▶ AIM OF THE EXERCISE
Transcribe every record exactly, omitting none.

+++

/-- sin(2 π x) of a phase, in units of 2^-62, by its power series in fixed point (log 30). -/
def sinPhase (x : Rat) : Int :=
  let one : Int := 4611686018427387904
  let f := x - (x.floor : Rat)
  -- the phase folded to a quarter turn
  let h := if f < 1 / 2 then f else f - 1 / 2
  let q := if h ≤ 1 / 4 then h else 1 / 2 - h
  let a := roundQ (q * 2 * (314159265358979323846264338328 / 100000000000000000000000000000) * (one : Rat))
  let r := (List.range 12).foldl (fun (acc : Int × Int) k =>
    let t := -(acc.2 * a / one) * a / one / (((2 * k + 2) * (2 * k + 3) : Nat) : Int)
    (acc.1 + t, t)) (a, a)
  if f < 1 / 2 then r.1 else -r.1

/-! ### Configuration and sources -/

/-- The control tick period in seconds (R71, R318). -/
def State.tickSeconds (s : State) : Rat := (periodUs s.swp.period : Rat) / ((tickDiv s.swp.tickdiv * 1000000 : Nat) : Rat)

/-- The slot runs: USE 0b01 or 0b10 (R313). -/
def State.loopUsed (s : State) (n : Nat) : Bool := decide (s.loopUse n = 1 ∨ s.loopUse n = 2)

/-- CTRL.FZ_N (R313). -/
def State.loopFz (s : State) (n : Nat) : Nat := bits (s.loopWord n 0) 31 24

/-- sgn of R318: reverse action computes feedback minus set-point. -/
def State.loopSgn (s : State) (n : Nat) : Int := if bit (s.loopWord n 0) 4 then -1 else 1

/-- The code of a slot's source where it is valid (R314). -/
def State.loopCode (s : State) (n : Nat) : Option Int :=
  let c := s.loopSrc n
  if c = 0xE0 then s.ctr.tHot
  else if c = 0xE1 then s.ctr.tCold
  else if (c < 34 ∨ c = 88 ∨ c = 89) ∧ s.chPresent c then
    match (s.chassisRec c).latest with
    | some (v, false) => some v
    | _ => none
  else none

/-- A code of the source in loop units (R314). -/
def State.loopScale (s : State) (n : Nat) (code : Int) : Int × Bool :=
  q16 (fix (s.loopQ n 9) * (code : Rat) + fix (s.loopQ n 10))

/-- The contactor channel of a slot's destination (R315). -/
def State.loopChan (s : State) (n : Nat) : Option Nat :=
  let d := s.loopDest n
  if 0x11 ≤ d ∧ d ≤ 0x16 then some (d - 0x11) else none

/-- The current that a channel's phase asks of its coil loop, mA (R343). -/
def State.coilTarget (s : State) (k : Nat) : Nat :=
  let w := s.par Fld.contCur k
  match (s.chan k).phase with
  | .pull => bits w 15 0
  | .hold => bits w 31 16
  | _ => 0

/-- The target of a slot: of a coil loop the current of its channel, scaled as the source is (R321, R333, log 29). -/
def State.loopTarget (s : State) (n : Nat) : Int :=
  match s.loopUse n, s.loopChan n with
  | 2, some k => (s.loopScale n (s.coilTarget k)).1
  | _, _ => (s.loop n).r

/-- The value that a slot's destination is forced to (R327, R333, R308). -/
def State.loopForced (s : State) (n : Nat) : Option Int :=
  match s.loopChan n with
  | some k => if (s.chan k).energised then none else some 0
  | none => if s.loopDest n ≠ 0 ∧ s.saf.overTemp then some 0 else none

/-- Applies a value to a destination (R315, R71). -/
def State.drivePwm (s : State) (dest : Nat) (v : Int) : State :=
  if 1 ≤ dest ∧ dest ≤ 8 then { s with pwm := modAt s.pwm (dest - 1) (fun _ => v) }
  else if 0x11 ≤ dest ∧ dest ≤ 0x16 then
    s.modChan (dest - 0x11) (fun c => { c with duty := v, klOn := c.energised && decide (0 < v) })
  else s

/-- A slot changes mode: LOOP event (R433). -/
def State.setLoopMode (s : State) (n : Nat) (m : LoopMode) : State :=
  if (s.loop n).mode = m then s else (s.modLoop n (fun l => { l with mode := m })).event Ev.loop

/-! ### One tick of R319 -/

/-- What R319 computes at a tick. -/
structure LoopCalc where
  e : Int
  rr : Int
  i : Int
  d : Int
  p : Int
  ff : Int
  u : Int
  sat : Bool
  wnd : Bool
  rlim : Bool
  deriving DecidableEq, Repr

/-- The ramped set-point of the next tick and whether the limit acted (R319, R321). -/
def State.loopRamp (s : State) (n : Nat) (target : Int) : Int × Bool :=
  let l := s.loop n
  let step := fix (s.loopQ n 8) * s.tickSeconds
  let gap := fix target - fix48 l.rr
  if s.loopQ n 8 = 0 ∨ (-step ≤ gap ∧ gap ≤ step) then (wide target, false)
  else ((q48 (fix48 l.rr + (if 0 < gap then step else -step))).1, true)

/-- Proportional and feed-forward parts for a set-point and a feedback: e, p and ff, and saturation. -/
def State.loopParts (s : State) (n : Nat) (rr y : Int) : (Int × Int × Int) × Bool :=
  let e := q16 ((s.loopSgn n : Rat) * (fix rr - fix y))
  let p := q16 (fix (s.loopQ n 1) * fix e.1)
  let ff := q16 (fix (s.loopQ n 5) * fix rr)
  ((e.1, p.1, ff.1), e.2 || p.2 || ff.2)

+++

▶ FINISHED EXERCISE
/-- sin(2 π x) of a phase, in units of 2^-62, by its power series in fixed point (log 30). -/
def sinPhase (x : Rat) : Int :=
  let one : Int := 4611686018427387904
  let f := x - (x.floor : Rat)
  -- the phase folded to a quarter turn
  let h := if f < 1 / 2 then f else f - 1 / 2
  let q := if h ≤ 1 / 4 then h else 1 / 2 - h
  let a := roundQ (q * 2 * (314159265358979323846264338328 / 100000000000000000000000000000) * (one : Rat))
  let r := (List.range 12).foldl (fun (acc : Int × Int) k =>
    let t := -(acc.2 * a / one) * a / one / (((2 * k + 2) * (2 * k + 3) : Nat) : Int)
    (acc.1 + t, t)) (a, a)
  if f < 1 / 2 then r.1 else -r.1

/-! ### Configuration and sources -/

/-- The control tick period in seconds (R71, R318). -/
def State.tickSeconds (s : State) : Rat := (periodUs s.swp.period : Rat) / ((tickDiv s.swp.tickdiv * 1000000 : Nat) : Rat)

/-- The slot runs: USE 0b01 or 0b10 (R313). -/
def State.loopUsed (s : State) (n : Nat) : Bool := decide (s.loopUse n = 1 ∨ s.loopUse n = 2)

/-- CTRL.FZ_N (R313). -/
def State.loopFz (s : State) (n : Nat) : Nat := bits (s.loopWord n 0) 31 24

/-- sgn of R318: reverse action computes feedback minus set-point. -/
def State.loopSgn (s : State) (n : Nat) : Int := if bit (s.loopWord n 0) 4 then -1 else 1

/-- The code of a slot's source where it is valid (R314). -/
def State.loopCode (s : State) (n : Nat) : Option Int :=
  let c := s.loopSrc n
  if c = 0xE0 then s.ctr.tHot
  else if c = 0xE1 then s.ctr.tCold
  else if (c < 34 ∨ c = 88 ∨ c = 89) ∧ s.chPresent c then
    match (s.chassisRec c).latest with
    | some (v, false) => some v
    | _ => none
  else none

/-- A code of the source in loop units (R314). -/
def State.loopScale (s : State) (n : Nat) (code : Int) : Int × Bool :=
  q16 (fix (s.loopQ n 9) * (code : Rat) + fix (s.loopQ n 10))

/-- The contactor channel of a slot's destination (R315). -/
def State.loopChan (s : State) (n : Nat) : Option Nat :=
  let d := s.loopDest n
  if 0x11 ≤ d ∧ d ≤ 0x16 then some (d - 0x11) else none

/-- The current that a channel's phase asks of its coil loop, mA (R343). -/
def State.coilTarget (s : State) (k : Nat) : Nat :=
  let w := s.par Fld.contCur k
  match (s.chan k).phase with
  | .pull => bits w 15 0
  | .hold => bits w 31 16
  | _ => 0

/-- The target of a slot: of a coil loop the current of its channel, scaled as the source is (R321, R333, log 29). -/
def State.loopTarget (s : State) (n : Nat) : Int :=
  match s.loopUse n, s.loopChan n with
  | 2, some k => (s.loopScale n (s.coilTarget k)).1
  | _, _ => (s.loop n).r

/-- The value that a slot's destination is forced to (R327, R333, R308). -/
def State.loopForced (s : State) (n : Nat) : Option Int :=
  match s.loopChan n with
  | some k => if (s.chan k).energised then none else some 0
  | none => if s.loopDest n ≠ 0 ∧ s.saf.overTemp then some 0 else none

/-- Applies a value to a destination (R315, R71). -/
def State.drivePwm (s : State) (dest : Nat) (v : Int) : State :=
  if 1 ≤ dest ∧ dest ≤ 8 then { s with pwm := modAt s.pwm (dest - 1) (fun _ => v) }
  else if 0x11 ≤ dest ∧ dest ≤ 0x16 then
    s.modChan (dest - 0x11) (fun c => { c with duty := v, klOn := c.energised && decide (0 < v) })
  else s

/-- A slot changes mode: LOOP event (R433). -/
def State.setLoopMode (s : State) (n : Nat) (m : LoopMode) : State :=
  if (s.loop n).mode = m then s else (s.modLoop n (fun l => { l with mode := m })).event Ev.loop

/-! ### One tick of R319 -/

/-- What R319 computes at a tick. -/
structure LoopCalc where
  e : Int
  rr : Int
  i : Int
  d : Int
  p : Int
  ff : Int
  u : Int
  sat : Bool
  wnd : Bool
  rlim : Bool
  deriving DecidableEq, Repr

/-- The ramped set-point of the next tick and whether the limit acted (R319, R321). -/
def State.loopRamp (s : State) (n : Nat) (target : Int) : Int × Bool :=
  let l := s.loop n
  let step := fix (s.loopQ n 8) * s.tickSeconds
  let gap := fix target - fix48 l.rr
  if s.loopQ n 8 = 0 ∨ (-step ≤ gap ∧ gap ≤ step) then (wide target, false)
  else ((q48 (fix48 l.rr + (if 0 < gap then step else -step))).1, true)

/-- Proportional and feed-forward parts for a set-point and a feedback: e, p and ff, and saturation. -/
def State.loopParts (s : State) (n : Nat) (rr y : Int) : (Int × Int × Int) × Bool :=
  let e := q16 ((s.loopSgn n : Rat) * (fix rr - fix y))
  let p := q16 (fix (s.loopQ n 1) * fix e.1)
  let ff := q16 (fix (s.loopQ n 5) * fix rr)
  ((e.1, p.1, ff.1), e.2 || p.2 || ff.2)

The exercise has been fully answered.